What is the history on priestly attire in the church? The eastern orthodox and rcc head dresses collars and the robes? There were two previous threads asking this with zero replies.


----------



## NaphtaliPress (Aug 26, 2013)

I don't know the history of development but at the Reformation and later in the Puritan attempts to turn back the turning away from the Reformation by the Anglo Catholics, it was the superstition and idolatry attached to such attire hat caused them reject and advocate against such attire. John A'Lasco has something on vestments I think in that Banner of Truth compilation. "Nothing ought to be added to public worship concerning which God has given no command_" The Reformation of the Church_, ed. Iain H. Murray (Edinburgh: Banner of Truth, 1965), 62. See Gillespie's English Popish Ceremonies or similar against the surplice as far as the arguments from superstition and idolatry.


----------



## johnbugay (Aug 27, 2013)

arap said:


> What is the history on priestly attire in the church?

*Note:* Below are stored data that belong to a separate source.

-- ==== Sys2Proof/Proofs/LawsOutOfOff.lean ====
section
/-! The laws at reset (O52), and the two statements about steps that begin in OFF which fail: a state whose mode is OFF
and whose reservoir wait stands (R142 shuts it out, and neither statement does) leaves OFF at RESERVOIR_TIMEOUT with the
working contents it had, whatever the store holds. -/

namespace Sys2Proof.Machine

/-! ### The reset state -/

/-- R1: the store of a factory part is whole. -/
theorem Nvs.factory_whole : Nvs.factory.Whole := fun id => by cases id <;> decide +kernel

/-- Settles O52: the reset state is closed, so each law is evaluated on it. -/
theorem lawsHoldAtReset : Obligations.LawsHoldAtReset := by
  have hlawful : State.reset.Lawful := by
    refine ⟨?link, ?withdrawn, ?grant, ?mirror, ?derivation, ?claim⟩
    case link => exact ⟨List.nodup_nil, by simp [State.reset], by simp [State.reset], by simp [State.reset],
      by simp [State.reset], by simp [State.reset]⟩
    case withdrawn => intro h; exact absurd h (by decide)
    case grant => exact ⟨by simp [State.reset], by simp [State.reset], List.nodup_nil, by simp [State.reset]⟩
    case mirror => exact ⟨by decide +kernel, by simp [State.reset], by simp [State.reset], by decide, fun _ => rfl⟩
    case derivation => simp [State.DerivationLaw, State.reset]
    case claim => exact ⟨by simp [State.reset], by simp [State.reset]⟩
  have hcontents : State.reset.nvs.contents = State.reset.contents := by decide +kernel
  refine ⟨hlawful, ?stage, ?bounds, Nvs.factory_whole, hcontents, ⟨Nvs.factory_whole, hcontents, rfl⟩, ?nvsStage, ?pass,
    ?journal⟩
  case stage => unfold State.StageLaw; decide
  case bounds =>
    have he : Evidence.factory.Bounded := ⟨by decide, by decide, by decide, List.Pairwise.nil⟩
    exact ⟨he, by decide, by decide, ⟨he, he, by decide, by decide⟩, by simp [State.reset]⟩
  case nvsStage => unfold Nvs.StageLaw; rw [hcontents]; decide
  case pass => exact ⟨by decide, by decide, by simp [State.reset]⟩
  case journal => exact ⟨by simp [State.reset], by simp [State.reset]⟩

/-! ### A reservoir wait in OFF -/

/-- A part in OFF over a factory store, with a reservoir wait standing and a working stage that the store does not
hold. -/
def waitingInOff : State :=
  { State.reset.enterOff with
    pending := [.reservoirTimeout]
    reservoirWait := some 0
    evid := { Evidence.factory with stage := .wipe } }

/-- R142, R143: the end of that wait is the entry to AUX. -/
theorem step_waitingInOff :
    ∃ t : State, step waitingInOff = .next t ∧ t.mode = .aux ∧ t.evid = waitingInOff.evid ∧ t.life = waitingInOff.life :=
  ⟨_, rfl, rfl, rfl, rfl⟩

/-- Refutes O54: its third part lets a step out of OFF be the end of a reservoir wait, which restores nothing. -/
theorem not_stepsKeepTheStageLaw : ¬ Obligations.StepsKeepTheStageLaw := by
  rintro ⟨-, -, houtOfOff, -⟩
  obtain ⟨t, hstep, hmode, hevid, hlife⟩ := step_waitingInOff
  have hstore : waitingInOff.nvs.StageLaw := lawsHoldAtReset.2.2.2.2.2.2.1
  have hnoPowerOn : ∀ vmain vaux r, waitingInOff.pending.head? = some (.powerOn vmain vaux r) →
      r.damage.lifecycleA = r.damage.lifecycleB := by simp [waitingInOff]
  have hlaw : t.StageLaw := houtOfOff waitingInOff t rfl hstore hnoPowerOn hstep (by rw [hmode]; decide)
  rw [State.StageLaw, hevid, hlife] at hlaw
  exact absurd (hlaw.1 rfl) (by decide)

/-- Refutes O57: its third part lets a step out of OFF be the end of a reservoir wait, which restores nothing. -/
theorem not_stepsKeepTheStore : ¬ Obligations.StepsKeepTheStore := by
  rintro ⟨-, -, houtOfOff⟩
  obtain ⟨t, hstep, hmode, hevid, -⟩ := step_waitingInOff
  have hnvs : t.nvs = Nvs.factory := by cases hstep; rfl
  have hwhole : waitingInOff.nvs.settled.Whole := fun id => by cases id <;> decide +kernel
  have hearly : waitingInOff.nvs.Early := fun id => by cases id <;> decide
  have hnoPowerOn : ∀ vmain vaux r, waitingInOff.pending.head? = some (.powerOn vmain vaux r) →
      r.damage.lifecycleA = false ∧ r.damage.lifecycleB = false := by simp [waitingInOff]
  have hlaw : t.StoreLaw := houtOfOff waitingInOff t rfl hwhole hearly hnoPowerOn hstep (by rw [hmode]; decide)
  have hcontents : Nvs.factory.contents.evid = t.evid := by rw [← hnvs, hlaw.2.1]; rfl
  rw [hevid] at hcontents
  exact absurd hcontents (by decide +kernel)

end Sys2Proof.Machine
end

The eastern orthodox and rcc head dresses collars and the robes? There were two previous threads asking this with zero replies.



I can't say for sure, but Allen Brent talks about Ignatius and his "martyr procession" -- that is, it was his intent to choreograph (or at least to characterize) a procession of himself and his entourage "in which he was the scapegoat victim on his way to sacrifice on a pagan altar at Rome". 

A couple hundred years later Eusebius (who was wrong about many things, including his being Arian) characterized the Apostle John as wearing "a bishop's mitre". 

I would have to say such things as processions and robes and vestments (of the kind we see in Roman Catholicism) derived from the pagan religious culture of the first several centuries. I've not seen anything about "attire", but the "priestly" portion seems to have been adopted from the religious milieu of the empire.


----------



## GloriousBoaz (Aug 27, 2013)

Well I was reading Exodus today when God has the Israelites make the ephod and tabernacle etc and was surprised at the details and the brilliance of the robes and such that God desired to be "worthy" of Himself. But I've always thought there was something fishy about vestments when you read of Christ walking about in normal clothes and being in contrast to the pompously dressed Pharisees, I couldn't imagine Jesus Christ wearing the Pope's outfit in his earthly ministry or to preach in my church though Revelation gives us quite a pictuer of Him in glory.

Rev. 1:12 Then I turned to see the voice that was speaking with me. And having turned I saw seven golden lampstands; 13 and in the middle of the lampstands I saw one like [j]a son of man, clothed in a robe reaching to the feet, and girded across His chest with a golden sash. 14 His head and His hair were white like white wool, like snow; and His eyes were like a flame of fire. 15 His feet were like burnished bronze, when it has been made to glow in a furnace, and His voice was like the sound of many waters. 16 In His right hand He held seven stars, and out of His mouth came a sharp two-edged sword; and His face was like the sun [k]shining in its strength.

It says He has a golden sash, but no Pope hat lol.


----------